If gravity does not radiate along the fifth dimension (and there is no proof that it does) then basically we will never know whether there are indeed other universes parallel to ours. Except - it is not obvious that all the other universes are like ours, with the same laws of nature and the same waves and particles. Perhaps each has slightly (or very) different laws. Some of the universes could possibly have particles or energies that radiate in the fifth dimension. This would probably be a disaster to them, as they would bleed energy at a furious rate and perhaps eventually dissipate completely. The effect on ordinary "flatland" universes would be much less: The 5D particles would probably interact very weakly with ours, as they would just be passing through an almost infinitely thin sheet giving next to no resistance. Yet, a sufficiently dense rain of particles along the 5th dimension might cause some really surreal effects.
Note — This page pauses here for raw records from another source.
/-! ## What is noted of a late entry -/

/-- What was late last: its class, whether it broke the order, and which output it was. -/
def lateLast (cls inst : Nat) (order : Bool) : List (RF × Nat) :=
  [(R.TIM_LATE_LAST_CLASS, cls), (R.TIM_LATE_LAST_ORDER, bool01 order), (R.TIM_LATE_LAST_INST, inst)]

/-- The count and TIM_LATE_LAST, and the raise of source 20 (R58). -/
theorem Mach.noteLate_eq (m : Mach) (cls inst : Nat) (order : Bool) : ∃ value, m.noteLate cls inst order =
    Mach.raise { m with regs := rwrs (rinc m.regs (R.TIM_LATE cls)) (lateLast cls inst order) } 20 0 inst value :=
  ⟨_, rfl⟩

theorem Mach.noteLate_only (m : Mach) (cls inst : Nat) (order : Bool) :
    m.OnlyRaised (m.noteLate cls inst order) 20 [(R.TIM_LATE cls).a, R.TIM_LATE_LAST_CLASS.a] := by
  obtain ⟨value, he⟩ := m.noteLate_eq cls inst order
  rw [he]
  refine m.regs_raise_only (by decide) fun a ha => ?_
  simp only [List.mem_cons, List.not_mem_nil, or_false, not_or] at ha
  obtain ⟨hc, hl⟩ := ha
  refine (rget_rwrs_ne _ _ fun p hp => ?_).trans (rget_rinc_ne hc)
  simp only [lateLast, List.mem_cons, List.not_mem_nil, or_false] at hp
  rcases hp with rfl | rfl | rfl <;> exact hl

theorem Mach.noteLate_rd (m : Mach) {cls inst : Nat} {order : Bool} {r : RF} (h : r.a ∉ raiseRegs 20) :
    (m.noteLate cls inst order).rd r = rrd (rwrs (rinc m.regs (R.TIM_LATE cls)) (lateLast cls inst order)) r := by
  obtain ⟨value, he⟩ := m.noteLate_eq cls inst order
  rw [he]
  generalize rwrs _ _ = g
  exact Mach.rd_congr (m := { m with regs := g }) (Mach.raise_word_ne h)

/-- A trigger entry out of order, as TIM_LATE and TIM_LATE_LAST show it. -/
theorem Mach.noteLate_trig (m : Mach) (p : Fin 20) :
    (m.rd (R.TIM_LATE 4) + 1 < 2 ^ 16 → (m.noteLate 4 p true).rd (R.TIM_LATE 4) = m.rd (R.TIM_LATE 4) + 1) ∧
    (m.noteLate 4 p true).rd R.TIM_LATE_LAST_CLASS = 4 ∧ (m.noteLate 4 p true).rd R.TIM_LATE_LAST_ORDER = 1 ∧
    (m.noteLate 4 p true).rd R.TIM_LATE_LAST_INST = p := by
  rw [m.noteLate_rd (by decide), m.noteLate_rd (by decide), m.noteLate_rd (by decide), m.noteLate_rd (by decide)]
  have hp : p.val % 2 ^ 8 = p := Nat.mod_eq_of_lt (by omega)
  refine ⟨fun h => ?_, ?_, ?_, ?_⟩
  · rw [rrd_rwrs_apart (by decide) _ _ ?_]
    · exact rrd_rinc (by decide) (by decide) h
    · simp only [lateLast, List.forall_mem_cons]
      decide
  · refine rrd_rwrs_written [] [_, _] _ (by decide) (by decide) ?_
    simp only [List.forall_mem_cons]
    decide
  · refine rrd_rwrs_written [_] [_] _ (by decide) (by decide) ?_
    simp only [List.forall_mem_cons]
    decide
  · exact (rrd_rwrs_written [_, _] [] _ (by decide) (by decide) (by decide)).trans hp

/-- Settles O11: each clause is one branch of the arrival; a late entry wakes nobody, so no context runs on. -/
theorem edgeQueueOrder : Obligations.EdgeQueueOrder := by
  unfold Obligations.EdgeQueueOrder
  rintro s dt e due val m rfl hq hfit
  have hlate (order : Bool) : ((s.at dt).lateEdge e order).Quiet := ((s.at dt).lateEdge_subsides e order).1.quiet hq
  refine ⟨fun h => ?_, fun h hv hany => ?_, fun h hbefore => ?_⟩
  · exact answers_edgeArrival (Mach.edgeArrival_late val hfit h) (hlate false) rfl
  · have ht := Mach.edgeArrival_pushed val hfit h hv
    rw [Stage.push_replace hany] at ht
    refine answers_edgeArrival ht (Mach.setStage_quiet hq e _) ?_
    rw [Mach.stage_setStage_same]
    exact ⟨rfl, rfl, rfl, fun e' he => Mach.stage_setStage_ne _ _ he, rfl⟩
  · obtain ⟨d, hd, hlt⟩ := hbefore
    have hv := Stage.violates_of_before hd hlt
    refine answers_edgeArrival (Mach.edgeArrival_violation val hfit h hv) (hlate true)
      ⟨rfl, ((s.at dt).lateEdge_subsides e true).2 e, ?_⟩
    rintro p rfl
    obtain ⟨hcount, hclass, horder, hinst⟩ := (s.at dt).noteLate_trig p
    have honly := (s.at dt).noteLate_only 4 p true
    exact ⟨hcount, hclass, horder, hinst, honly.1, honly⟩

end Sys2Proof.Machine
end

section
/-! PROOF. Edge stages: an entry presented at its due instant (R54, R56, R57, R213, R215, R469). -/
namespace Sys2Proof.Machine

/-! ## What presenting an entry leaves -/

/-- Presenting: no context begins to wait, and the writers that are held stay held. -/
def Mach.HeldAs (m t : Mach) : Prop := m.NoNewWait t ∧ ∀ e, (t.stage e).held = (m.stage e).held

theorem Mach.HeldAs.refl (m : Mach) : m.HeldAs m := ⟨fun _ => id, fun _ => rfl⟩

theorem Mach.HeldAs.trans {m t u : Mach} (h : m.HeldAs t) (h' : t.HeldAs u) : m.HeldAs u :=
  ⟨fun x hx => h'.1 x (h.1 x hx), fun e => (h'.2 e).trans (h.2 e)⟩

theorem Mach.HeldAs.of_stages {m t : Mach} (h : m.NoNewWait t) (hs : t.stages = m.stages) : m.HeldAs t :=
  ⟨h, fun e => by rw [stage_congr hs]⟩

theorem Mach.inc_heldAs (m : Mach) (r : RF) : m.HeldAs (m.inc r) := .of_stages (m.inc_subsides r).1 (by simp)

theorem Mach.setStage_heldAs (m : Mach) (e : Edge) {s : Stage} (h : s.held = (m.stage e).held) :
    m.HeldAs (m.setStage e s) := by
  refine ⟨fun _ => id, fun e' => ?_⟩
  by_cases he : e' = e
  · subst he
    rw [Mach.stage_setStage_same, h]
  · rw [m.stage_setStage_ne s he]

/-- A power code: the laser's record, the pin behind the clamp, and registers (R215, R469). -/
theorem Mach.presentPower_frame (m : Mach) (n : Fin 16) (c : Int) : ∃ l g, m.presentPower n c =
    { m.setField n { m.fe[n] with lch := l } with
      regs := g
      pins := m.pins.set n { m.pins[n] with lpwr := BitVec.ofInt 20 (if m.outSafe n then 0 else m.outCode n c) } } :=
  ⟨_, _, rfl⟩

theorem Mach.fdlPut_stages (m : Mach) (n : Fin 16) (x y : BitVec 16) : (m.fdlPut n x y).stages = m.stages := by
  unfold Mach.fdlPut
  split
  · rfl
  · split <;> rfl

theorem Mach.presentPower_heldAs (m : Mach) (n : Fin 16) (c : Int) : m.HeldAs (m.presentPower n c) := by
  obtain ⟨l, g, he⟩ := m.presentPower_frame n c
  rw [he]
  exact .of_stages (.of_field rfl (fun _ => id) rfl rfl) rfl

theorem Mach.stepEdge_heldAs (m : Mach) (a : Fin 8) (step dir : Bool) : m.HeldAs (m.stepEdge a step dir) := by
  refine .of_stages (.of_parts (fun _ _ => id) rfl fun k => ?_) rfl
  unfold Mach.stepEdge
  dsimp only
  by_cases hk : k = a
  · subst hk
    rw [set_fin_self]
  · rw [set_fin_ne _ _ hk]

/-- A step too soon after a change of direction is put back for the instant at which it may be made. -/
theorem Mach.presentStep_heldAs (m : Mach) (a : Fin 8) (step dir : Bool) : m.HeldAs (m.presentStep a step dir) := by
  unfold Mach.presentStep
  split
  · exact .refl m
  · split
    · refine Mach.HeldAs.trans ?_ (Mach.inc_heldAs ..)
      exact m.setStage_heldAs (.step a) rfl
    · exact m.stepEdge_heldAs a step dir

theorem Mach.trigPresented_heldAs (m : Mach) (p : Fin 20) : m.HeldAs (m.trigPresented p) := by
  unfold Mach.trigPresented
  dsimp only
  split
  · exact ⟨fun _ => id, fun _ => rfl⟩
  · exact ⟨fun _ => id, fun _ => rfl⟩

theorem Mach.cycSend_heldAs (m : Mach) (p : Fin 2) (due : Nat) : m.HeldAs (m.cycSend p due) := by
  unfold Mach.cycSend
  split
  · exact .refl m
  · split
    · exact (m.inc_heldAs (R.RNG_P_TXFRAMES p)).trans ⟨fun _ => id, fun _ => rfl⟩
    · exact .refl m

theorem Mach.present_heldAs (m : Mach) (e : Edge) (due : Nat) (v : EdgeVal) : m.HeldAs (m.present e due v) := by
  unfold Mach.present
  split
  case h_1 n g l => exact .of_stages (.of_field rfl (fun _ => id) rfl rfl) rfl
  case h_2 n c => exact m.presentPower_heldAs n _
  case h_3 n c => exact .of_stages (fun _ => id) rfl
  case h_4 n c => exact .of_stages (fun _ => id) rfl
  case h_5 n c => exact .of_stages (fun _ => id) rfl
  case h_6 n x y => exact .of_stages (m.fdlPut_subsides n x y).1 (m.fdlPut_stages n x y)
  case h_7 a s d => exact m.presentStep_heldAs a s d
  case h_8 p => exact m.trigPresented_heldAs p
  case h_9 p => exact m.cycSend_heldAs p due
  case h_10 => exact .refl m

/-! ## EDGE_PRESENT -/

theorem Mach.edgePresent_none {m : Mach} {e : Edge} (h : (m.stage e).q.find? (·.due == m.mt) = none) :
    m.edgePresent e = m := by
  unfold Mach.edgePresent
  dsimp only
  rw [h]

/-- The stage's queue after the entry that is due: what is due later. -/
def Mach.taken (m : Mach) (e : Edge) : Mach :=
  m.setStage e { m.stage e with q := (m.stage e).q.filter fun y => decide (m.mt < y.due) }

theorem Mach.taken_q (m : Mach) (e : Edge) :
    ((m.taken e).stage e).q = (m.stage e).q.filter fun y => decide (m.mt < y.due) := by
  unfold Mach.taken
  rw [Mach.stage_setStage_same]

theorem Mach.enterHeld_none {m : Mach} {e : Edge} (h : (m.stage e).held = []) : m.enterHeld e = m := by
  unfold Mach.enterHeld
  dsimp only
  rw [h]

theorem Mach.edgePresent_some {m : Mach} {e : Edge} {x : EdgeEntry}
    (h : (m.stage e).q.find? (·.due == m.mt) = some x) (hheld : (m.stage e).held = []) :
    m.edgePresent e = (m.taken e).present e x.due x.val := by
  have hpres : m.edgePresent e = ((m.taken e).present e x.due x.val).enterHeld e := by
    unfold Mach.edgePresent
    dsimp only
    rw [h]
    rfl
  have htaken : m.HeldAs (m.taken e) := m.setStage_heldAs e rfl
  have hstays := (htaken.trans ((m.taken e).present_heldAs e x.due x.val)).2 e
  exact hpres.trans (Mach.enterHeld_none (hstays.trans hheld))

/-- EDGE_PRESENT of an entry that is due, with no writer held: the entry is presented, and no context runs on. -/
theorem answers_edgePresent {s : State} {dt : Nat} {e : Edge} {x : EdgeEntry} {P : Mach → Prop} (hq : (s.at dt).Quiet)
    (hx : ((s.at dt).stage e).q.find? (·.due == (s.at dt).mt) = some x) (hheld : ((s.at dt).stage e).held = [])
    (h : P (((s.at dt).taken e).present e x.due x.val)) : Answers (.edgePresent dt e) s P := by
  have hquiet : (((s.at dt).taken e).present e x.due x.val).Quiet :=
    (((s.at dt).taken e).present_heldAs e x.due x.val).1.quiet (Mach.setStage_quiet hq ..)
  exact answers_of rfl ((congrArg Mach.wakeAll (Mach.edgePresent_some hx hheld)).trans (Mach.wakeAll_of_quiet hquiet)) h

/-! ## What each kind of entry drives -/

theorem Mach.galvoCode_eq (m : Mach) (n : Fin 16) (c : Code) :
    m.galvoCode n c = if m.pins[n].gen = true ∧ m.pins[n].genAt ≤ m.mt then c else 0 := by
  unfold Mach.galvoCode
  simp only [Bool.and_eq_true, decide_eq_true_eq]

/-- A change of stages and of the pins of one field. -/
def Mach.driven (m : Mach) (n : Fin 16) (p : FieldPins) (l : List (Edge × Stage)) : Mach :=
  { m with stages := l, pins := m.pins.set n p }

theorem Mach.driven_pins (m : Mach) (n : Fin 16) (p : FieldPins) (l : List (Edge × Stage)) :
    (m.driven n p l).pins[n] = p := set_fin_self m.pins n p

section
variable (m : Mach) (e : Edge) (n : Fin 16) (due : Nat) (c : Code)

theorem Mach.present_gxc : (m.taken e).present (.gxc n) due (.dac c) =
    m.driven n { m.pins[n] with gxc := m.galvoCode n c } (m.taken e).stages := rfl

theorem Mach.present_gyc : (m.taken e).present (.gyc n) due (.dac c) =
    m.driven n { m.pins[n] with gyc := m.galvoCode n c } (m.taken e).stages := rfl

theorem Mach.present_gzc : (m.taken e).present (.gzc n) due (.dac c) =
    m.driven n { m.pins[n] with gzc := m.galvoCode n c } (m.taken e).stages := rfl

/-- A gate entry: both gate pins, under the gate's permit (R213). -/
theorem Mach.present_gate (g l : Bool) : ∃ rise, ((m.taken e).present (.gate n) due (.gate g l)).pins =
    m.pins.set n { m.pins[n] with lgate := g && m.gatePermit n, lmod := l && m.gatePermit n, rise := rise } :=
  ⟨_, rfl⟩

end

theorem Mach.presentPower_regs (m : Mach) (n : Fin 16) (c : Int) : ∃ (clamps : Bool) (o : Nat), (m.presentPower n c).regs =
    rwr (if clamps then rinc m.regs (R.FE_LCH_CLAMPN n) else m.regs) (R.FE_LCH_COUT n) o :=
  ⟨_, _, rfl⟩

theorem Mach.presentPower_keeps (m : Mach) (n : Fin 16) (c : Int) :
    m.Keeps (m.presentPower n c) [(R.FE_LCH_CLAMPN n).a, (R.FE_LCH_COUT n).a] := by
  intro a ha
  simp only [List.mem_cons, List.not_mem_nil, or_false, not_or] at ha
  obtain ⟨hclamp, hcout⟩ := ha
  obtain ⟨clamps, o, hregs⟩ := m.presentPower_regs n c
  unfold Mach.word
  rw [hregs, rget_rwr_ne hcout]
  split
  · exact rget_rinc_ne hclamp
  · rfl

/-- Settles O12: the arrival's push, and of EDGE_PRESENT each kind of entry; neither lets a context wait. -/
theorem edgeStagesPresent : Obligations.EdgeStagesPresent := by
  unfold Obligations.EdgeStagesPresent
  rintro s dt e m rfl hq
  refine ⟨fun h => ?_, fun due val hfit h hv hany => ?_, fun x hx hheld => ⟨?_, ?_, ?_, ?_, ?_⟩⟩
  · exact answers_of rfl ((congrArg Mach.wakeAll (Mach.edgePresent_none h)).trans (Mach.wakeAll_of_quiet hq)) rfl
  · refine answers_edgeArrival (Mach.edgeArrival_pushed val hfit h hv) (Mach.setStage_quiet hq ..) ?_
    rw [Mach.stage_setStage_same]
    exact ⟨fun hl => Stage.push_append hany hl, fun hl => Stage.push_held hany hl,
      fun e' he => Mach.stage_setStage_ne _ _ he, rfl⟩
  · exact answers_edgePresent hq hx hheld rfl
  · rintro n c (rfl | rfl) hc
    · refine answers_edgePresent hq hx hheld ?_
      rw [hc, Mach.present_gyc, Mach.driven_pins, if_pos rfl]
      exact ⟨Mach.galvoCode_eq .., rfl⟩
    · refine answers_edgePresent hq hx hheld ?_
      rw [hc, Mach.present_gzc, Mach.driven_pins, if_neg (by simp)]
      exact ⟨Mach.galvoCode_eq .., rfl⟩
  · rintro n c rfl hc
    refine answers_edgePresent hq hx hheld ?_
    rw [hc, Mach.present_gxc, Mach.driven_pins]
    exact ⟨Mach.galvoCode_eq .., Mach.taken_q .., rfl⟩
  · rintro n g l rfl hc
    refine answers_edgePresent hq hx hheld ?_
    obtain ⟨rise, hpins⟩ := (s.at dt).present_gate (.gate n) n x.due g l
    rw [hc, hpins, set_fin_self]
    exact ⟨rfl, rfl, Mach.taken_q .., rfl, fun k hk => set_fin_ne _ _ hk⟩
  · rintro n c rfl hc
    refine answers_edgePresent hq hx hheld ?_
    rw [hc]
    have hkeep := ((s.at dt).taken (.lpwr n)).presentPower_keeps n c.toInt
    obtain ⟨l, g, he⟩ := ((s.at dt).taken (.lpwr n)).presentPower_frame n c.toInt
    refine ⟨?_, hkeep, fun k hk => ?_⟩
    · refine (congrArg (fun t : Mach => t.pins[n].lpwr) he).trans ?_
      exact congrArg FieldPins.lpwr (set_fin_self ..)
    · refine (congrArg (fun t : Mach => t.pins[k]) he).trans ?_
      exact set_fin_ne _ _ hk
So what about UFOs? Theoretically, glowing masses of plasma could be caused by the trail of a 5D object speeding through, I guess. As for flying saucers, small green men, elves, Elvii, angels, demons, and ghosts ... I don't think so. That is, I don't think any of these have anything to do with the parallel universes. But we cannot be sure. (Anyway, it makes for incredible possibilities to blend science fiction with magic fantasy / mythology. Mmm!)

It is strange indeed to think that quite possibly there are other worlds literally closer to us than our own clothes, entire universes filling the same space that we do. Chances are we will never know anything about these worlds, not even whether they exist. But we'll keep looking.

Though I don't think it justifies creating small black holes on Earth, if you want my opinion.